* **TASK**
Your answer should contain each record from the listing, repeated exactly.

* **DATA EXTRACT**
____________________
-- ==== Sys2Proof/Certificates/Slice0/Obligations.lean ====
section
/-! DEFINITION. The statements for the provers. Each is about `step`, about `exec` of a command, or about one of the shared
operations that the `exec` statements name: a next state is written as the state before it with the changes listed, so
that everything not listed is unchanged; `showLamps` selects the lamp patterns anew and changes nothing else
(`LampsFollowTheSelection`). -/

open Sys2Proof Sys2Proof.Machine

/-! ### Vocabulary -/

/-- The command that brings a frame of a kind. -/
def Sys2Proof.Machine.Kind.command (k : Kind) (dt : Time) (heard : List Character) : Instr :=
  match k with
  | .hello => .hello dt heard
  | .tally => .tally dt heard
  | .shift => .shift dt heard
  | .claim => .claim dt heard
  | .alert => .alert dt heard
  | .clear => .clear dt heard
  | .accept => .accept dt heard
  | .query => .query dt heard
  | .restart => .restart dt heard

/-- The station hears the characters as frame `f`, addressed to it, from another device, in JOINING, RUNNING or ISOLATED
(R46, R47). -/
def Sys2Proof.Machine.State.takes (s : State) (heard : List Character) (f : Frame) : Prop :=
  s.held = none ∧ s.listening = true ∧ s.bsc.rx.own = false ∧ (Receiver.reset.hearAll heard).check = .passed f
    ∧ (f.dst = 0 ∨ f.dst = s.ownNumber) ∧ f.src ≠ s.ownNumber

/-- The state after a sample's channel has its validity set anew, `dt` later (R4). -/
def Sys2Proof.Machine.State.sampled (s : State) (dt : Time) (n : Nat) (c : Conversion) : State :=
  { s with now := s.now + dt, channels := validityAfter c n s.channels }

/-- A bay record that enters DISTURBED on a sample of `g` grams at time `t`, the sample taken as the first of the
disturbance (R9, R15). -/
def Sys2Proof.Machine.Bay.disturbedBy (b : Bay) (t : Time) (g : Int) : Bay :=
  { b with
    reference := b.settled
    disturbStart := t
    settleTimer := some (t + b.cfg.settleTimeout)
    state := if b.cfg.blankCount = 0 then .settling else .disturbed
    blankRemaining := b.cfg.blankCount - 1
    candidate := if b.cfg.blankCount = 0 then some g else none
    runCount := if b.cfg.blankCount = 0 then 1 else 0
    runSum := if b.cfg.blankCount = 0 then g else 0 }

/-- A bay record that enters FAULT or OVERLOAD (R9). -/
def Sys2Proof.Machine.Bay.outOfUse (b : Bay) (state : BayState) (invalidRun : Nat) : Bay :=
  { b with
    state := state, invalidRun := invalidRun, reference := b.settled, candidate := none, runCount := 0, runSum := 0
    blankRemaining := 0, settleTimer := none }

/-- A bay record with its settled weight stored and its units computed (R18, R22). -/
def Sys2Proof.Machine.Bay.settledAt (b : Bay) (weight : Int) (unitWeight : Nat) : Bay :=
  { b with
    state := .settled, settled := some weight, candidate := none, runCount := 0, runSum := 0, blankRemaining := 0
    settleTimer := none
    units := (rounded (weight - b.cfg.tare - ((b.strays.map Stray.grams).sum : Nat)) unitWeight).toNat }

/-- The bay record after the sample that ends its confirm run, before the settle (R11, R16). -/
def Sys2Proof.Machine.Bay.confirmed (b : Bay) (g : Int) : Bay :=
  { b with invalidRun := 0, runCount := b.runCount + 1, runSum := b.runSum + g }

/-- `m` units of a unit weight fit `x` grams, at most `limit` of them, and no smaller number of units does (R28, R29, R33,
R34). -/
def LeastUnits (x : Int) (unitWeight tolerance limit m : Nat) : Prop :=
  1 ≤ m ∧ m ≤ limit ∧ within tolerance x (m * unitWeight) = true
    ∧ ∀ k, 1 ≤ k → k < m → within tolerance x (k * unitWeight) = false

/-- Entry `x` is served before entry `y` (R50, R57). -/
def ServedBefore (x y : TxEntry) : Prop :=
  x.req.cls < y.req.cls
    ∨ x.req.cls = y.req.cls ∧ (x.time < y.time ∨ x.time = y.time ∧ x.taken ≤ y.taken)

/-- The two states agree on everything but the transmit queue with its deferral, the shift batch, the health unit and the
outstanding frames of the alert records: all that a request can move (R58 to R62, R43, R91). -/
def Sys2Proof.Machine.State.requestFrame (s t : State) : Prop :=
  t = { s with
        bsc := { s.bsc with
          waiting := t.bsc.waiting, flight := t.bsc.flight, deferral := t.bsc.deferral, takenCount := t.bsc.takenCount }
        pru := { s.pru with filling := t.pru.filling, ready := t.pru.ready, sending := t.pru.sending }
        hlu := t.hlu, slots := t.slots }
    ∧ t.slots.map (fun sl => (sl.art, { sl.alert with outstanding := none }))
      = s.slots.map fun sl => (sl.art, { sl.alert with outstanding := none })

/-! ### The block, its reset and its invariant -/

/-- A step takes the command at the front of the queue and runs it on the state with the queue's rest; on an empty queue
the block idles, which is the model's choice (log 15). -/
def Obligations.StepRunsTheFrontCommand : Prop :=
  (∀ (s : State) (c : Instr) (rest : List Instr), s.pending = c :: rest → step s = exec c { s with pending := rest })
    ∧ ∀ s : State, s.pending = [] → step s = .next s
____________________
* **RESULT OF THE TASK**
-- ==== Sys2Proof/Certificates/Slice0/Obligations.lean ====
section
/-! DEFINITION. The statements for the provers. Each is about `step`, about `exec` of a command, or about one of the shared
operations that the `exec` statements name: a next state is written as the state before it with the changes listed, so
that everything not listed is unchanged; `showLamps` selects the lamp patterns anew and changes nothing else
(`LampsFollowTheSelection`). -/

open Sys2Proof Sys2Proof.Machine

/-! ### Vocabulary -/

/-- The command that brings a frame of a kind. -/
def Sys2Proof.Machine.Kind.command (k : Kind) (dt : Time) (heard : List Character) : Instr :=
  match k with
  | .hello => .hello dt heard
  | .tally => .tally dt heard
  | .shift => .shift dt heard
  | .claim => .claim dt heard
  | .alert => .alert dt heard
  | .clear => .clear dt heard
  | .accept => .accept dt heard
  | .query => .query dt heard
  | .restart => .restart dt heard

/-- The station hears the characters as frame `f`, addressed to it, from another device, in JOINING, RUNNING or ISOLATED
(R46, R47). -/
def Sys2Proof.Machine.State.takes (s : State) (heard : List Character) (f : Frame) : Prop :=
  s.held = none ∧ s.listening = true ∧ s.bsc.rx.own = false ∧ (Receiver.reset.hearAll heard).check = .passed f
    ∧ (f.dst = 0 ∨ f.dst = s.ownNumber) ∧ f.src ≠ s.ownNumber

/-- The state after a sample's channel has its validity set anew, `dt` later (R4). -/
def Sys2Proof.Machine.State.sampled (s : State) (dt : Time) (n : Nat) (c : Conversion) : State :=
  { s with now := s.now + dt, channels := validityAfter c n s.channels }

/-- A bay record that enters DISTURBED on a sample of `g` grams at time `t`, the sample taken as the first of the
disturbance (R9, R15). -/
def Sys2Proof.Machine.Bay.disturbedBy (b : Bay) (t : Time) (g : Int) : Bay :=
  { b with
    reference := b.settled
    disturbStart := t
    settleTimer := some (t + b.cfg.settleTimeout)
    state := if b.cfg.blankCount = 0 then .settling else .disturbed
    blankRemaining := b.cfg.blankCount - 1
    candidate := if b.cfg.blankCount = 0 then some g else none
    runCount := if b.cfg.blankCount = 0 then 1 else 0
    runSum := if b.cfg.blankCount = 0 then g else 0 }

/-- A bay record that enters FAULT or OVERLOAD (R9). -/
def Sys2Proof.Machine.Bay.outOfUse (b : Bay) (state : BayState) (invalidRun : Nat) : Bay :=
  { b with
    state := state, invalidRun := invalidRun, reference := b.settled, candidate := none, runCount := 0, runSum := 0
    blankRemaining := 0, settleTimer := none }

/-- A bay record with its settled weight stored and its units computed (R18, R22). -/
def Sys2Proof.Machine.Bay.settledAt (b : Bay) (weight : Int) (unitWeight : Nat) : Bay :=
  { b with
    state := .settled, settled := some weight, candidate := none, runCount := 0, runSum := 0, blankRemaining := 0
    settleTimer := none
    units := (rounded (weight - b.cfg.tare - ((b.strays.map Stray.grams).sum : Nat)) unitWeight).toNat }

/-- The bay record after the sample that ends its confirm run, before the settle (R11, R16). -/
def Sys2Proof.Machine.Bay.confirmed (b : Bay) (g : Int) : Bay :=
  { b with invalidRun := 0, runCount := b.runCount + 1, runSum := b.runSum + g }

/-- `m` units of a unit weight fit `x` grams, at most `limit` of them, and no smaller number of units does (R28, R29, R33,
R34). -/
def LeastUnits (x : Int) (unitWeight tolerance limit m : Nat) : Prop :=
  1 ≤ m ∧ m ≤ limit ∧ within tolerance x (m * unitWeight) = true
    ∧ ∀ k, 1 ≤ k → k < m → within tolerance x (k * unitWeight) = false

/-- Entry `x` is served before entry `y` (R50, R57). -/
def ServedBefore (x y : TxEntry) : Prop :=
  x.req.cls < y.req.cls
    ∨ x.req.cls = y.req.cls ∧ (x.time < y.time ∨ x.time = y.time ∧ x.taken ≤ y.taken)

/-- The two states agree on everything but the transmit queue with its deferral, the shift batch, the health unit and the
outstanding frames of the alert records: all that a request can move (R58 to R62, R43, R91). -/
def Sys2Proof.Machine.State.requestFrame (s t : State) : Prop :=
  t = { s with
        bsc := { s.bsc with
          waiting := t.bsc.waiting, flight := t.bsc.flight, deferral := t.bsc.deferral, takenCount := t.bsc.takenCount }
        pru := { s.pru with filling := t.pru.filling, ready := t.pru.ready, sending := t.pru.sending }
        hlu := t.hlu, slots := t.slots }
    ∧ t.slots.map (fun sl => (sl.art, { sl.alert with outstanding := none }))
      = s.slots.map fun sl => (sl.art, { sl.alert with outstanding := none })

/-! ### The block, its reset and its invariant -/

/-- A step takes the command at the front of the queue and runs it on the state with the queue's rest; on an empty queue
the block idles, which is the model's choice (log 15). -/
def Obligations.StepRunsTheFrontCommand : Prop :=
  (∀ (s : State) (c : Instr) (rest : List Instr), s.pending = c :: rest → step s = exec c { s with pending := rest })
    ∧ ∀ s : State, s.pending = [] → step s = .next s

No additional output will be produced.